- Interactive map of Pulibor
- Coordinates: 26°44′17″N 94°09′24″E﻿ / ﻿26.7379238°N 94.1567605°E
- Country: India
- State: Assam
- Region: Upper - Assam

= Pulibor =

Pulibor is a village in Golaghat district of Assam state of India. About 1 km from pulibor in bogorijeng village there is Golaghat District Jail.

==History==

On 3 September 1939 the World War-II started as soon as Great Britain and France officially declared war against aggressive Nazi Germany. In that war, the Congress party under the leadership of Mahatma Gandhi, extended support to the Allied forces while Azad Hind Fouz led by Netaji Subhash Chandra Bose resolved to free India with the help of the Axis force consisting of Germany, Italy and Japan. The Azad Hind Fouz was able to march up to Moirang, Kohima and Ukhrul in Manipur behind the Japanese forces. They arrived at Imphal in March 1944.

At that moment the British and its Allies set up a military cantonment and an aerodrome at Bogorijeng, which is located 5 km north from the present Golaghat town.
In order to cater to the need of food supply to the military personnel, the British established a huge animal husbandry farm at Chinatoli.

A period, which was marked by poor surface communication links, the Allied forces transported arms and ammunition through the waterways of Dhansiri river which is just a few km west of Bogorijeng. A meter gauge railway line from Mariani to Furkating had in the meantime been completed and another sub-track from Halmira Saiding to the Bogorijeng camp was opened later on. This 7 km-long railway line is now completely abandoned but has remained intact. In fact 10 RCC bridges are still standing strong as relics of those bygone times. The Second World War ended in 1945 and the military base at Bogorijeng was also closed down. But the abandoned railway line and aerodrome, along with a war-ravaged fighter plane, was lying on the surface till the 1960s.

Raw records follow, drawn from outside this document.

/-! ## The value of a path (rules R12, R109 and R110) -/

theorem appendPath_eq_shiftConcat (v : CodeVal) (b : Bool) : appendPath v b = v.shiftConcat b := by
  rw [appendPath, BitVec.shiftConcat, BitVec.truncate, ← BitVec.append_ofBool,
    BitVec.setWidth_append_eq_shiftLeft_setWidth_or, BitVec.setWidth_eq]

theorem pathNat_snoc (p : List Bool) (b : Bool) : pathNat (p ++ [b]) = 2 * pathNat p + b.toNat := by
  simp [pathNat]

theorem pathNat_lt (p : List Bool) : pathNat p < 2 ^ p.length := by
  induction p using List.reverseRecOn with
  | nil => decide
  | append_singleton p b ih =>
    have hb := b.toNat_lt
    rw [pathNat_snoc, List.length_append, List.length_singleton, Nat.pow_succ]
    omega

/-- Up to 255 edges the 255-bit field holds the path's value: no bit is shifted out. -/
theorem toNat_pathValue {p : List Bool} (hp : p.length ≤ 255) : (pathValue p).toNat = pathNat p := by
  induction p using List.reverseRecOn with
  | nil => rfl
  | append_singleton p b ih =>
    have hlen : p.length < 255 := by simpa using hp
    have hval := ih hlen.le
    have hfits : (pathValue p).toNat < 2 ^ p.length := hval ▸ pathNat_lt p
    rw [pathValue_snoc, appendPath_eq_shiftConcat, BitVec.toNat_shiftConcat_eq_of_lt hlen hfits, hval,
      pathNat_snoc, Nat.mul_comm]

/-- Settles O47: the bits by `codeBits_codeOfPath`, the value by `toNat_pathValue`. -/
theorem codeBitsAreThePath : Obligations.CodeBitsAreThePath := fun _ hp =>
  ⟨codeBits_codeOfPath hp, toNat_pathValue hp⟩

end Sys2Proof.Machine

/-!
# Host access (40_host_access.md)

First what a register access does, whichever the register; then, register by register, the value a read returns and what
an accepted write stores.
-/

namespace Sys2Proof.Machine

/-! ## Reads (rule R132) -/

/-- A read of any register but CNT changes nothing and gives the host the value of the state. -/
theorem exec_regrd (r : Reg) (hr : r ≠ .cnt) (s : State) :
    exec (.regrd r) s = .next { s with env := { s.env with rdata := readReg r s } } := by
  have hsame : afterRead r s = s := by
    unfold afterRead
    split
    · exact absurd rfl hr
    · rfl
  rw [exec, execRegrd, hsame]
  rfl

theorem exec_regrd_cnt_idle {s : State} (hp : s.phase = .idle) :
    exec (.regrd .cnt) s = .next { s with env := { s.env with rdata := s.cnt } } := by
  rw [exec, execRegrd, readReg, afterRead, busy_eq_false_iff.mpr hp]
  rfl

/-- CNT while busy: the value is free, and the model's counter of free values moves on (log 5). -/
theorem exec_regrd_cnt_busy {s : State} (hp : s.phase ≠ .idle) :
    exec (.regrd .cnt) s = .next { s with
      freeReads := s.freeReads + 1
      env := { s.env with rdata := Config.cntWhileBusy s.freeReads } } := by
  rw [exec, execRegrd, readReg, afterRead, busy_eq_true_iff.mpr hp]
  rfl

/-! ## Writes (rule R131) -/

section
variable {r : Reg} {v : Word} {s : State}

theorem exec_regwr_idle (hp : s.phase = .idle) : exec (.regwr r v) s = .next (writeReg r v s) := by
  rw [exec, execRegwr, if_pos (writeAccepted_idle hp)]

theorem exec_regwr_busy (hp : s.phase ≠ .idle) (hne : ¬ (r = .cmd ∧ v = 0x00000005#32)) :
    exec (.regwr r v) s = .next s := by
  have hdrop : ¬ writeAccepted r v s = true := fun ha => (writeAccepted_iff.mp ha).elim hp hne
  rw [exec, execRegwr, if_neg hdrop]

/-- Only CMD has a write that is acted on while busy. -/
theorem exec_regwr_busy_of_ne_cmd (hr : r ≠ .cmd) (hp : s.phase ≠ .idle) : exec (.regwr r v) s = .next s :=
  exec_regwr_busy hp fun h => hr h.1

/-- A register that an accepted write leaves alone is left alone by every write. -/
theorem exec_regwr_readOnly (h : writeReg r v s = s) : exec (.regwr r v) s = .next s := by
  rw [exec, execRegwr, h, ite_self]

end

/-- A write of a command's word to CMD is that command, idle or busy (rule R160). -/
theorem exec_regwr_cmd {w : Word} {c : Command} (hc : decodeCommand w = some c) (s : State) :
    exec (.regwr .cmd w) s = exec (.ofCommand c) s :=
  (hostCommand_eq w s).symm.trans (hostCommand_of_decode (decode_cmd_eq_ok_iff.mpr ⟨c, hc, rfl⟩))

/-! ## The values read -/

/-- Each flag stands one place above the next (rule R32). -/
theorem toNat_statusWord (s : State) :
    (statusWord s).toNat = s.err.code.toNat * 16 + s.lutValid.toNat * 4 + s.done.toNat * 2 + (busy s).toNat := by
  have hzero : 0#1 = BitVec.ofBool false := rfl
  rw [statusWord, BitVec.toNat_setWidth_of_le (by decide), hzero]
  simp only [BitVec.append_ofBool, BitVec.toNat_concat, Bool.toNat_false]
  omega

theorem toNat_zext_ofBool (b : Bool) : ((BitVec.ofBool b).setWidth 32).toNat = b.toNat := by
  rw [BitVec.toNat_setWidth_of_le (by decide), BitVec.toNat_ofBool]

theorem lookup_of_invalid {s : State} (hv : s.lutValid = false) (sym : Sym) : lookup s sym = ⟨false, 0#8, 0#255⟩ := by
  simp [lookup, hv]

/-- A symbol without a code reads as an entry of zeros. -/
theorem lookup_of_v_false {s : State} {sym : Sym} (h : (lookup s sym).v = false) :
    lookup s sym = ⟨false, 0#8, 0#255⟩ := by
  cases hv : s.lutValid with
  | false => exact lookup_of_invalid hv sym
  | true =>
    cases hc : cellGet s.lut sym.toNat with
    | none => simp [lookup, hv, hc]
    | some c => rw [lookup_of_valid hv hc] at h; cases h

theorem toNat_append_eq_add {m n : Nat} (x : BitVec m) (y : BitVec n) : (x ++ y).toNat = x.toNat * 2 ^ n + y.toNat := by
  rw [BitVec.toNat_append, ← Nat.shiftLeft_add_eq_or_of_lt y.isLt, Nat.shiftLeft_eq]

/-- V stands in bit 31, LEN in bits 7:0, zeros between (rule R40). -/
theorem toNat_lutLenWord (v : Bool) (len : CodeLen) :
    (BitVec.ofBool v ++ 0#23 ++ len).toNat = v.toNat * 2 ^ 31 + len.toNat := by
  rw [toNat_append_eq_add, toNat_append_eq_add, BitVec.toNat_ofBool, BitVec.toNat_ofNat]
  omega

/-- LUT_BITSk is the k-th 32-bit word of the code, which reaches up to bit 254 (rule R41). -/
theorem getLsbD_readReg_lutBits (k : BitVec 3) (s : State) {j : Nat} (hj : j < 32) :
    (readReg (.lutBits k) s).getLsbD j = (lookup s s.lutSym).code.getLsbD (32 * k.toNat + j) := by
  have hk := k.isLt
  have hin : 32 * k.toNat + j < 256 := by omega
  simp [readReg, hj, hin]

/-! ## The obligations on instructions and writes -/

/-- Settles O16: `exec_answers`, instruction by instruction. -/
theorem everyInstructionAnswersANextState : Obligations.EveryInstructionAnswersANextState := exec_answers

/-- Settles O21: a write is accepted while idle, or when it is SRST; the five commands look at BUSY themselves. -/
theorem writesWhileBusyAreDropped : Obligations.WritesWhileBusyAreDropped := by
  refine fun s hp => ⟨fun r v => exec_regwr_busy hp, fun i hi => ?_, exec_regwr_cmd (c := .srst) rfl s⟩
  have hdrop (f : State → State) : Host.Outcome.next (whenIdle f s) = (.next s : Host.Outcome State Fault Refusal) :=
    congrArg _ (whenIdle_busy hp)
  simp only [List.mem_cons, List.not_mem_nil, or_false] at hi
  rcases hi with rfl | rfl | rfl | rfl | rfl <;> exact hdrop _

/-! ## The obligations, register by register -/

/-- Settles O22: the write is the command its word decodes to. -/
theorem registerCmd : Obligations.RegisterCmd := by
  refine ⟨rfl, exec_regrd .cmd nofun, fun w c s hc => exec_regwr_cmd hc s, fun w s hc hp => ?_,
    fun w s hp hw => exec_regwr_busy hp fun h => hw h.2⟩
  rw [exec_regwr_idle hp, writeReg_cmd, hc]
  rfl

/-- Settles O23: the value by `toNat_statusWord`, the exclusions by R61 (b) and (c). -/
theorem registerStatus : Obligations.RegisterStatus := by
  refine ⟨rfl, fun s => ⟨_, exec_regrd .status nofun s, toNat_statusWord s⟩, fun s v => exec_regwr_readOnly rfl,
    fun s hinv => ⟨?_, hinv.errDone⟩⟩
  rintro ⟨hbusy, hdone⟩
  exact busy_eq_true_iff.mp hbusy (hinv.doneIdle hdone)

/-- Settles O24: `irq` is computed from the state after the write. -/
theorem registerIrqen : Obligations.RegisterIrqen :=
  ⟨rfl, fun s => ⟨_, exec_regrd .irqen nofun s, toNat_zext_ofBool s.ie⟩,
    fun _ _ hp => ⟨_, exec_regwr_idle hp, rfl, rfl⟩, fun _ _ => exec_regwr_busy_of_ne_cmd nofun⟩

/-- Settles O25: all 32 bits are kept, in both directions. -/
theorem registerNsym : Obligations.RegisterNsym :=
  ⟨rfl, exec_regrd .nsym nofun, fun _ _ => exec_regwr_idle, fun _ _ => exec_regwr_busy_of_ne_cmd nofun⟩

/-- Settles O26: the write clears LUT_VALID without looking at the value. -/
theorem registerRoot : Obligations.RegisterRoot :=
  ⟨rfl, fun s => ⟨_, exec_regrd .root nofun s, BitVec.toNat_setWidth_of_le (by decide)⟩,
    fun _ v hp => ⟨_, exec_regwr_idle hp, BitVec.extractLsb'_toNat 0 9 v⟩,
    fun _ _ => exec_regwr_busy_of_ne_cmd nofun⟩

/-- Settles O27: idle and busy are two equations of the read; no write reaches CNT. -/
theorem registerCnt : Obligations.RegisterCnt :=
  ⟨rfl, fun _ => exec_regrd_cnt_idle, fun _ hp => ⟨_, _, exec_regrd_cnt_busy hp⟩, fun _ _ => exec_regwr_readOnly rfl⟩

/-- Settles O28: bits 8:0 of the value are its remainder by 512. -/
theorem registerTmAddr : Obligations.RegisterTmAddr :=
  ⟨rfl, fun s => ⟨_, exec_regrd .tmAddr nofun s, BitVec.toNat_setWidth_of_le (by decide)⟩,
    fun _ v hp => ⟨_, exec_regwr_idle hp, BitVec.extractLsb'_toNat 0 9 v⟩,
    fun _ _ => exec_regwr_busy_of_ne_cmd nofun⟩

/-- Settles O29: read after write in TM, by `memRead_memWrite`. -/
theorem registerTmData : Obligations.RegisterTmData := by
  refine ⟨rfl, fun s => ⟨_, exec_regrd .tmData nofun s, BitVec.toNat_setWidth_of_le (by decide)⟩, fun s v hp => ?_,
    fun _ _ => exec_regwr_busy_of_ne_cmd nofun⟩
  have hread (a : NodeIdx) : memRead (writeReg .tmData v s) a =
      if a = s.tmAddr then v.extractLsb' 0 19 else memRead s a := memRead_memWrite s s.tmAddr a _
  refine ⟨_, exec_regwr_idle hp, ?_, fun a ha => (hread a).trans (if_neg ha)⟩
  have hsame : memRead (writeReg .tmData v s) s.tmAddr = v.extractLsb' 0 19 := (hread _).trans (if_pos rfl)
  exact (congrArg BitVec.toNat hsame).trans (BitVec.extractLsb'_toNat 0 19 v)

/-- Settles O30: bits 7:0 of the value are its remainder by 256. -/
theorem registerLutSym : Obligations.RegisterLutSym :=
  ⟨rfl, fun s => ⟨_, exec_regrd .lutSym nofun s, BitVec.toNat_setWidth_of_le (by decide)⟩,
    fun _ v hp => ⟨_, exec_regwr_idle hp, BitVec.extractLsb'_toNat 0 8 v⟩,
    fun _ _ => exec_regwr_busy_of_ne_cmd nofun⟩

/-- Settles O31: the masked entry is all zeros, so its word is 0. -/
theorem registerLutLen : Obligations.RegisterLutLen := by
  refine ⟨rfl, fun s => ⟨_, exec_regrd .lutLen nofun s, toNat_lutLenWord _ _⟩, fun s hv => ?_,
    fun s v => exec_regwr_readOnly rfl⟩
  have hzero : readReg .lutLen s = 0#32 := by rw [readReg, lookup_of_invalid hv]; rfl
  rw [exec_regrd .lutLen nofun, hzero]

/-- Settles O32: the bits by `getLsbD_readReg_lutBits`; bit 31 of LUT_BITS7 would be bit 255 of the code. -/
theorem registerLutBits : Obligations.RegisterLutBits := by
  refine ⟨by decide, fun s k => ⟨_, exec_regrd (.lutBits k) nofun s, fun j => getLsbD_readReg_lutBits k s, fun hv => ?_,
    ?_⟩, fun s k v => exec_regwr_readOnly rfl⟩
  · rw [readReg, lookup_of_v_false hv]
    simp
  · rintro rfl
    rw [getLsbD_readReg_lutBits 7#3 s (by decide)]
    exact BitVec.getLsbD_of_ge _ _ (by decide)

/-- Settles O33: the numbers without a register are looked up one by one. -/
theorem registerReserved : Obligations.RegisterReserved := by
  have hreserved : ∀ n : BitVec 5, 18 ≤ n.toNat → Reg.ofNumber n = .reserved n := by decide
  exact fun n hn => ⟨hreserved n hn, exec_regrd (.reserved n) nofun, fun s v => exec_regwr_readOnly rfl⟩

end Sys2Proof.Machine

/-!
# The control commands (41_control_commands.md)

A command finds the block idle or busy; each obligation here reads one command, or the completion step, in both.
-/

namespace Sys2Proof.Machine

/-! ## What a command and the completion step do -/

section
variable {s : State}

/-- A command other than SRST is acted on only while the block is idle (40_host_access.md rule R131). -/
theorem next_whenIdle_idle (f : State → State) (hp : s.phase = .idle) :
    Host.Outcome.next (whenIdle f s) = (.next (f s) : Host.Outcome State Fault Refusal) :=
  congrArg _ (whenIdle_idle hp)

/-- DONE = 0 holds the interrupt line low, whatever IE (10_state.md rule R26). -/
theorem irq_of_not_done (hd : s.done = false) : irq s = false := by
  rw [irq, hd, Bool.and_false]

/-- DONE = 1 leaves the interrupt line to IE. -/
theorem irq_of_done (hd : s.done = true) : irq s = s.ie := by
  rw [irq, hd, Bool.and_true]

theorem lutValidAfter_eq (op : Op) (s : State) :
    lutValidAfter op s = if op = .gen ∧ s.penderr = .none then true else s.lutValid := by
  unfold lutValidAfter
  split
  case h_1 he => rw [if_pos ⟨rfl, he⟩]
  case h_2 hne => rw [if_neg fun ⟨ho, he⟩ => hne ho he]

theorem engineStep_drain_empty {op : Op} (hp : s.phase = .drain op) (hq : s.oq = []) :
    engineStep s = .next (complete op s) := by
  simp only [engineStep, hp, hq, List.isEmpty_nil, if_true]

/-- While the sink has bytes to take, the completion step is not enabled. -/
theorem engineStep_drain_waits {op : Op} (hp : s.phase = .drain op) (hq : s.oq ≠ []) : engineStep s = .next s := by
  simp only [engineStep, hp, List.isEmpty_iff, if_neg hq]

/-- A CMD event is the write of its word to register 0 (log 15). -/
theorem step_of_command_regwr {w : Word} {rest : List Event} (hn : s.env.events = .command w :: rest) :
    step s = exec (.regwr .cmd w) (setEvents rest s) :=
  (step_of_command hn).trans (hostCommand_eq w _)

theorem statusWord_resetEvent (s : State) : statusWord (resetEvent s) = 0#32 := by
  rw [statusWord, busy_eq_false_iff.mpr (resetEvent_values s).phase, resetEvent_err, resetEvent_lutValid, resetEvent_done]
  rfl

theorem step_of_reset {rest : List Event} (hn : s.env.events = .reset :: rest) :
    step s = .next (resetEvent (setEvents rest s)) := by
  simp only [step, nextEvent, hn]

end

Local elderly citizens revealed the fact that during the Indo-China war in 1962, the iron and steel material of the ill-fated aircraft and railway tracks were collected from this site by some government personnel. Today, the 4 km stretch of abandoned railway line is used as a public road by local people of nearby Noragaon, Jogibari, Na-bheta and Bogorijeng villages.

==Education==
- Golaghat Engineering College
- Residential Girl's Polytechnic
- Pulibor Adarsha Vidyapith

==Transportation==

Air: Rowriah Airport is the nearest airport.

Rail: The main railway junction of Golaghat is at Furkating, which is around 10 kilometers from Pulibor.

Road: Pulibor is connected to Golaghat via PHG Path that also connects towards dergaon. A bypass has been created that connects via pulibor towards dergaon from rangajan which is connected with Asian highway 1 for further expansion of Golaghat town area.